0

I purchased a virtual server that had 8 vCPUs, 16G memory, and a 500G ssd volume (which is backed by ceph rbd). Then I used fio to test the server's IO performance. To better understanding the fio results, during the test, I also used blktrace to capture the block layer IO trace.

  1. seqwriete

    fio --filename=/dev/vdc --ioengine=libaio --bs=4k --rw=write --size=8G --iodepth=64 --numjobs=8 --direct=1 --runtime=960 --name=seqwrite --group_reporting

fio output for seqwrite parsed blktrace output for seqwrite

  1. randread

    fio --filename=/dev/vdc --ioengine=libaio --bs=4k --rw=randread --size=8G --iodepth=64 --numjobs=8 --direct=1 --runtime=960 --name=randread --group_reporting

fio output for randread parsed blktrace output for randread

What I am trying to understand is the difference at block layer between seqwrite and randread.

  1. why does randread have large portion of I2D but seqwrite does not?
  2. why doesn't randread have Q2M?
Ning
  • 1
  • 2

1 Answers1

0

(Note this isn't really a programming question so Stackoverflow is the wrong place to ask this... Maybe Super User or Serverfault would be a better choice?)

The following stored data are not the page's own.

-- ==== Sys2Proof/Proofs/Whole.lean ====
section
/-! What every command keeps whatever it does: the queue behind it and a legal ownership token, and what a writer who does
not own the device cannot change (R40, R528, R529). -/

namespace Sys2Proof.Machine

/-- Every next state that an outcome answers satisfies `P`. -/
structure Leads (P : State → Prop) (r : Res) : Prop where
  of_next : ∀ t, r = .next t → P t

namespace Leads

variable {P : State → Prop} {s t : State}

theorem next (h : P t) : Leads P (.next t) := ⟨fun _ e => Host.Outcome.next.inj e ▸ h⟩

theorem fault (e : Fault) : Leads P (.fault e) := ⟨fun _ h => nomatch h⟩

theorem ite {c : Prop} [Decidable c] {a b : Res} (ha : Leads P a) (hb : Leads P b) : Leads P (if c then a else b) := by
  split
  · exact ha
  · exact hb

end Leads

/-! ### Queue and ownership -/

/-- The next state has the same queue, and a legal token where the token was legal. -/
structure State.Follows (s t : State) : Prop where
  pending : t.pending = s.pending
  legal : s.own.legal → t.own.legal

namespace State.Follows

variable {s t : State}

theorem refl (s : State) : s.Follows s := ⟨rfl, id⟩

theorem dev (s : State) (d : Dev) : s.Follows { s with dev := d } := ⟨rfl, id⟩

/-- A token without an owner is legal. -/
theorem unowned (s : State) (d : Dev) : s.Follows { s with own := ⟨0, 0, false⟩, dev := d } :=
  ⟨rfl, fun _ => ⟨Nat.zero_le _, by simp⟩⟩

theorem onDev (s : State) (f : Dev → Dev) : Leads s.Follows (s.onDev f) := .ite (.next (dev ..)) (.next (refl s))

theorem byWriter (s : State) (w : Writer) (f : Dev → Dev) : Leads s.Follows (s.byWriter w f) := .ite (onDev ..) (.next (refl s))

theorem onMemory (s : State) (a n : Nat) (f : Dev → Dev) : Leads s.Follows (s.onMemory a n f) := .ite (.fault _) (onDev ..)

theorem whenUp {r : Res} (h : Leads s.Follows r) : Leads s.Follows (s.whenUp r) := .ite h (.next (refl s))

/-- A state that differs in its device follows by what the other state leads to. -/
theorem of_dev {s : State} {r : Res} (d : Dev) (h : Leads ({ s with dev := d } : State).Follows r) : Leads s.Follows r :=
  ⟨fun t e => ⟨(h.of_next t e).pending, (h.of_next t e).legal⟩⟩

theorem warmTrigger (s : State) (cause : Nat) : Leads s.Follows (s.warmTrigger cause) :=
  .ite (.next (refl s)) (.ite (.next (unowned ..)) (.ite (.next (dev ..)) (.next (refl s))))

theorem mcReset (s : State) : Leads s.Follows s.mcReset :=
  .ite (.next (refl s)) (.ite (warmTrigger ..) (.ite (.next (dev ..)) (.next (dev ..))))

theorem restart (s : State) (cause : Nat) : Leads s.Follows (s.restart cause) := .ite (.next (unowned ..)) (.next (unowned ..))

theorem trip (s : State) : Leads s.Follows s.trip := .ite (.next (unowned ..)) (.next (refl s))

/-- A transfer hands the device to the port whose request was pending. -/
theorem transfer (hp : s.own.pending = true) : Leads s.Follows s.transfer :=
  .next ⟨rfl, fun h => ⟨by rcases (h.2 hp).1 with e | e <;> simp [e], by simp⟩⟩

theorem execClaim (port : Nat) (s : State) : Leads s.Follows (Machine.execClaim port s) := by
  refine whenUp ?_
  split
  · next h =>
    refine .next ⟨rfl, fun hl => ?_⟩
    obtain ⟨hfree, hport⟩ := h
    split
    · exact ⟨by show port + 1 ≤ 2; omega, by simp⟩
    · next hn => exact ⟨by show port + 1 ≤ 2; omega, fun hp => ⟨(hl.2 hp).1, fun e => hn ⟨hp, e⟩⟩⟩
  · exact .next (refl s)

theorem execRequest (port : Nat) (s : State) : Leads s.Follows (Machine.execRequest port s) := by
  refine whenUp ?_
  split
  · next h =>
    obtain ⟨hne, hport, -⟩ := h
    exact .next ⟨rfl, fun hl => ⟨hl.1, fun _ => ⟨by show port + 1 = 1 ∨ port + 1 = 2; omega, Ne.symm hne⟩⟩⟩
  · exact .next (refl s)

/-- Whatever command runs, the queue stays and the token stays legal. -/
theorem of_exec (c : Instr) (s : State) : Leads s.Follows (exec c s) := by
  cases c
  case claim port => exact execClaim port s
  case request port => exact execRequest port s
  case grant port =>
    refine whenUp ?_
    split
    · next h => exact transfer h.2
    · exact .next (refl s)
  case ownershipTimeout =>
    refine whenUp ?_
    split
    · next h => exact transfer h.1
    · exact .next (refl s)
  case deny port => exact whenUp (.ite (.next ⟨rfl, fun h => ⟨h.1, by simp⟩⟩) (.next (refl s)))
  case release port => exact whenUp (.ite (.next (unowned ..)) (.next (refl s)))
  case memoryRead | memoryWrite | sadd128 | sadd64 | sadd32 => exact onMemory ..
  case glbSoftReset | mcWatchdogExpiry => exact .ite (warmTrigger ..) (.next (refl s))
  case rootPllLossOfLock => exact warmTrigger ..
  case moduleResetPin => exact of_dev _ (.ite (warmTrigger ..) (.ite (.next (dev ..)) (.next (refl _))))
  case mcSramUncorrectable => exact mcReset s
  case sramUncorrectable site =>
    cases site
    case mcSram => exact mcReset s
    case responsePool | ownerState => exact .ite (of_dev _ (warmTrigger ..)) (.next (refl s))
    all_goals exact onDev s fun d => d.sramFault _
  case cold => exact .ite (.next (unowned ..)) (.next (refl s))
  case hotSwapOpen => exact .next (unowned ..)
  case hotSwapClose | railPowerUp | thermalRestart | warmReset => exact .ite (.next (dev ..)) (.next (refl s))
  case railOutOfWindow =>
    exact .ite (.next (refl s)) (.ite (restart ..) (.ite (warmTrigger ..) (.next (dev ..))))
  case railFaultTimeout => exact .ite (restart ..) (.next (refl s))
  case thermalTrip | sensorNoValueTimeout => exact .ite (trip s) (.next (refl s))
  case powerPolicyTick => exact .ite (.ite (trip s) (.next (dev ..))) (.next (refl s))
  case attestReq =>
    unfold exec execAttestReq
    exact onDev ..
  case registerWrite | enable | softReset | clocheReq | quiesceReq | blkCommit | blkCommitAbort | groupCommit |
    groupCommitAbort | negotiationGo | jobStart | jobEnd | numRingCons | numXrecSel | numXrecClear | flwCmdRead |
    flwCmdWrite | flwCmdClose | routeTableLoad | flwShadowWrite | lnkVlBufWrite | retrain | memMapWrite |
    memRegionsWrite | memSpillWrite | recal | pair | pairGraft | unpair | recoveryGo | recoveryAbort | flush |
    medKeyreq | fwUpdateWrite | fwActivate | pop | clearDropped | rasFirstClear | attest | cert | svnCommit |
    authorise | revoke | trustTableClear => exact byWriter ..
  all_goals
    unfold exec
    exact onDev ..

end State.Follows

/-- Settles O3. -/
theorem commandsKeepTheQueue : Obligations.CommandsKeepTheQueue := by
  unfold Obligations.CommandsKeepTheQueue
  exact fun c s t h => ((State.Follows.of_exec c s).of_next t h).pending

/-- Settles O1: both equations are the two cases of `step`. -/
theorem stepRunsFrontCommand : Obligations.StepRunsFrontCommand := by
  unfold Obligations.StepRunsFrontCommand
  refine ⟨fun c rest s => rfl, fun s h => ?_⟩
  unfold step
  rw [h]

/-- Settles O4: `exec` keeps the token legal, and a step runs `exec` or nothing. -/
theorem ownershipStaysLegal : Obligations.OwnershipStaysLegal := by
  unfold Obligations.OwnershipStaysLegal
  intro s t hl h
  unfold step at h
  split at h
  · cases h
    exact hl
  · next c rest _ => exact ((State.Follows.of_exec c _).of_next t h).legal hl

/-! ### Writers -/

theorem State.byWriter_unaccepted {s : State} {w : Writer} (h : s.own.mayWrite w = false) (f : Dev → Dev) :
    s.byWriter w f = .next s := by
  simp [State.byWriter, h]

/-- Settles O7: every register command asks first whether its writer may write. -/
theorem unacceptedWritersChangeNothing : Obligations.UnacceptedWritersChangeNothing := by
  unfold Obligations.UnacceptedWritersChangeNothing
  intro c s w hw hm
  cases c
  case glbSoftReset | cold =>
    obtain rfl := Option.some.inj hw
    simp [exec, execGlbSoftReset, execCold, hm]
  case registerWrite | enable | softReset | clocheReq | quiesceReq | blkCommit | blkCommitAbort | groupCommit |
    groupCommitAbort | negotiationGo | jobStart | jobEnd | numRingCons | numXrecSel | numXrecClear | flwCmdRead |
    flwCmdWrite | flwCmdClose | routeTableLoad | flwShadowWrite | lnkVlBufWrite | retrain | memMapWrite |
    memRegionsWrite | memSpillWrite | recal | pair | pairGraft | unpair | recoveryGo | recoveryAbort | flush |
    medKeyreq | fwUpdateWrite | fwActivate | pop | clearDropped | rasFirstClear | attest | cert | svnCommit |
    authorise | revoke | trustTableClear =>
    obtain rfl := Option.some.inj hw
    exact State.byWriter_unaccepted hm _
  all_goals exact nomatch hw

end Sys2Proof.Machine
end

why does randread have large portion of I2D but seqwrite does not?

Did you realise each of your 8 numjobs is overwriting the same area as the other numjobs? This means the block layer may be able to throw subsequent requests away if an overwrite for the same region comes in close enough (which is somewhat likely in the sequential case)...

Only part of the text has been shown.